Папа молчит. Он знает, что дочка все время болеет. Это удар ниже пояса. Мама приберегает свой аргумент на конец разговора, чтобы последнее слово осталось за ней, потому что папа после таких слов хмуро молчит, а Дана чувствует себя виноватой, ей и самой совершенно не нравится болеть.
Гром грянул, когда Дана была уже в третьем классе. Вика Морозова позвала ее на день рождения. Мама принарядила дочь, повязала ей огромный капроновый бант — голубой, под цвет глаз. Дана чувствовала себя сказочной принцессой, когда входила в подъезд. До этого она ни разу не была дома ни у кого из своих одноклассников — кроме тех, кто жил в ее общежитии. А тут…
Первое, что поразило Дану, был подъезд. В нем не сидела вахтерша, просто висели синие почтовые ящики и было три двери, одна деревянная, а две обиты дерматином. И овальные бирки с номерами. Дана поднялась на третий этаж и нажала кнопку звонка.
Наверное, это была обычная квартира. Три комнаты, ванная и кухня. И балкон. Но Дане показалось, что она попала во дворец. Она долго не могла понять, как может быть, что здесь живет только Вика с родителями и братом. Пришло несколько девочек, Викина мама приготовила угощение, а Дана думала только о том, чтобы никто не заметил, что она чувствует.
Это была не зависть, нет. Ну, может, совсем чуть-чуть. Просто ранее Дана ненавидела «квартиру», потому что из-за нее ссорились родители. А теперь она поняла, что мама, наверное, права в своем стремлении. И Дана старательно улыбалась и вежливо отвечала на расспросы Викиной мамы.
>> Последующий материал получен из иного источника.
/-- A body of scanStop that is read gives a well-formed request. -/
theorem parseBody_wf_scanStop {b : List Byte} {r : Request} (h : parseBody .scanStop b = some r) : r.wf = true := by
  rcases b with _ | ⟨c, b⟩
  · injection h with h; subst h; rfl
  · cases (show none = some r from h)

/-- A body of scanDisarm that is read gives a well-formed request. -/
theorem parseBody_wf_scanDisarm {b : List Byte} {r : Request} (h : parseBody .scanDisarm b = some r) : r.wf = true := by
  rcases b with _ | ⟨c, b⟩
  · injection h with h; subst h; rfl
  · cases (show none = some r from h)

/-- A body of scanQuery that is read gives a well-formed request. -/
theorem parseBody_wf_scanQuery {b : List Byte} {r : Request} (h : parseBody .scanQuery b = some r) : r.wf = true := by
  rcases b with _ | ⟨c, b⟩
  · injection h with h; subst h; rfl
  · cases (show none = some r from h)

/-- A body of tickSet that is read gives a well-formed request. -/
theorem parseBody_wf_tickSet {b : List Byte} {r : Request} (h : parseBody .tickSet b = some r) : r.wf = true := by
  rcases b with _ | ⟨b0, b⟩
  · cases (show none = some r from h)
  rcases b with _ | ⟨b1, b⟩
  · cases (show none = some r from h)
  rcases b with _ | ⟨b2, b⟩
  · cases (show none = some r from h)
  rcases b with _ | ⟨c, b⟩
  · injection h with h; subst h; rfl
  · cases (show none = some r from h)

/-- A body of timerSet that is read gives a well-formed request. -/
theorem parseBody_wf_timerSet {b : List Byte} {r : Request} (h : parseBody .timerSet b = some r) : r.wf = true := by
  rcases b with _ | ⟨b0, b⟩
  · cases (show none = some r from h)
  rcases b with _ | ⟨b1, b⟩
  · cases (show none = some r from h)
  rcases b with _ | ⟨b2, b⟩
  · cases (show none = some r from h)
  rcases b with _ | ⟨b3, b⟩
  · cases (show none = some r from h)
  rcases b with _ | ⟨c, b⟩
  · injection h with h; subst h; rfl
  · cases (show none = some r from h)

/-- A body of timerStop that is read gives a well-formed request. -/
theorem parseBody_wf_timerStop {b : List Byte} {r : Request} (h : parseBody .timerStop b = some r) : r.wf = true := by
  rcases b with _ | ⟨b0, b⟩
  · cases (show none = some r from h)
  rcases b with _ | ⟨c, b⟩
  · injection h with h; subst h; rfl
  · cases (show none = some r from h)

/-- A body of lineSet that is read gives a well-formed request. -/
theorem parseBody_wf_lineSet {b : List Byte} {r : Request} (h : parseBody .lineSet b = some r) : r.wf = true := by
  rcases b with _ | ⟨b0, b⟩
  · cases (show none = some r from h)
  rcases b with _ | ⟨b1, b⟩
  · cases (show none = some r from h)
  rcases b with _ | ⟨c, b⟩
  · injection h with h; subst h; rfl
  · cases (show none = some r from h)

/-- A body of outputBind that is read gives a well-formed request. -/
theorem parseBody_wf_outputBind {b : List Byte} {r : Request} (h : parseBody .outputBind b = some r) : r.wf = true := by
  rcases b with _ | ⟨b0, b⟩
  · cases (show none = some r from h)
  rcases b with _ | ⟨b1, b⟩
  · cases (show none = some r from h)
  rcases b with _ | ⟨b2, b⟩
  · cases (show none = some r from h)
  rcases b with _ | ⟨b3, b⟩
  · cases (show none = some r from h)
  rcases b with _ | ⟨b4, b⟩
  · cases (show none = some r from h)
  rcases b with _ | ⟨c, b⟩
  · injection h with h; subst h; rfl
  · cases (show none = some r from h)

/-- A body of portReset that is read gives a well-formed request. -/
theorem parseBody_wf_portReset {b : List Byte} {r : Request} (h : parseBody .portReset b = some r) : r.wf = true := by
  rcases b with _ | ⟨c, b⟩
  · injection h with h; subst h; rfl
  · cases (show none = some r from h)

/-- A body of forcePortReset that is read gives a well-formed request. -/
theorem parseBody_wf_forcePortReset {b : List Byte} {r : Request} (h : parseBody .forcePortReset b = some r) : r.wf = true := by
  rcases b with _ | ⟨b0, b⟩
  · cases (show none = some r from h)
  rcases b with _ | ⟨c, b⟩
  · injection h with h; subst h; rfl
  · cases (show none = some r from h)

/-- A body of configGrant that is read gives a well-formed request. -/
theorem parseBody_wf_configGrant {b : List Byte} {r : Request} (h : parseBody .configGrant b = some r) : r.wf = true := by
  rcases b with _ | ⟨b0, b⟩
  · cases (show none = some r from h)
  rcases b with _ | ⟨c, b⟩
  · injection h with h; subst h; rfl
  · cases (show none = some r from h)

/-- A body of configRevoke that is read gives a well-formed request. -/
theorem parseBody_wf_configRevoke {b : List Byte} {r : Request} (h : parseBody .configRevoke b = some r) : r.wf = true := by
  rcases b with _ | ⟨b0, b⟩
  · cases (show none = some r from h)
  rcases b with _ | ⟨c, b⟩
  · injection h with h; subst h; rfl
  · cases (show none = some r from h)

/-- A body of attnSet that is read gives a well-formed request. -/
theorem parseBody_wf_attnSet {b : List Byte} {r : Request} (h : parseBody .attnSet b = some r) : r.wf = true := by
  rcases b with _ | ⟨b0, b⟩
  · cases (show none = some r from h)
  rcases b with _ | ⟨b1, b⟩
  · cases (show none = some r from h)
  rcases b with _ | ⟨c, b⟩
  · injection h with h; subst h; rfl
  · cases (show none = some r from h)

/-- A body of status that is read gives a well-formed request. -/
theorem parseBody_wf_status {b : List Byte} {r : Request} (h : parseBody .status b = some r) : r.wf = true := by
  rcases b with _ | ⟨c, b⟩
  · injection h with h; subst h; rfl
  · cases (show none = some r from h)

/-- A body of read that is read gives a well-formed request. -/
theorem parseBody_wf_read {b : List Byte} {r : Request} (h : parseBody .read b = some r) : r.wf = true := by
  exact bind_checked_wf (show ((parsePoints b).bind fun ps => checked (.read ps)) = some r from h)

/-- A body of write that is read gives a well-formed request. -/
theorem parseBody_wf_write {b : List Byte} {r : Request} (h : parseBody .write b = some r) : r.wf = true := by
  exact bind_checked_wf (show ((parseWrites b).bind fun ps => checked (.write ps)) = some r from h)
Ирина Степановна никогда до этого не обращала внимания на Дану. И она не очень одобрительно отнеслась к затее дочери пригласить к себе одноклассницу из общежития, но Вика так просила, что мама сдалась. И теперь с удивлением смотрела на белокурую девочку с тонким личиком и странными дымчатыми глазами, огромными и задумчивыми. Эти глаза не улыбались, но речь девочки оказалась правильной, она умела вести себя за столом, одета была в красивое платьице, и сердце Ирины Степановны потеплело. Девочка ей понравилась.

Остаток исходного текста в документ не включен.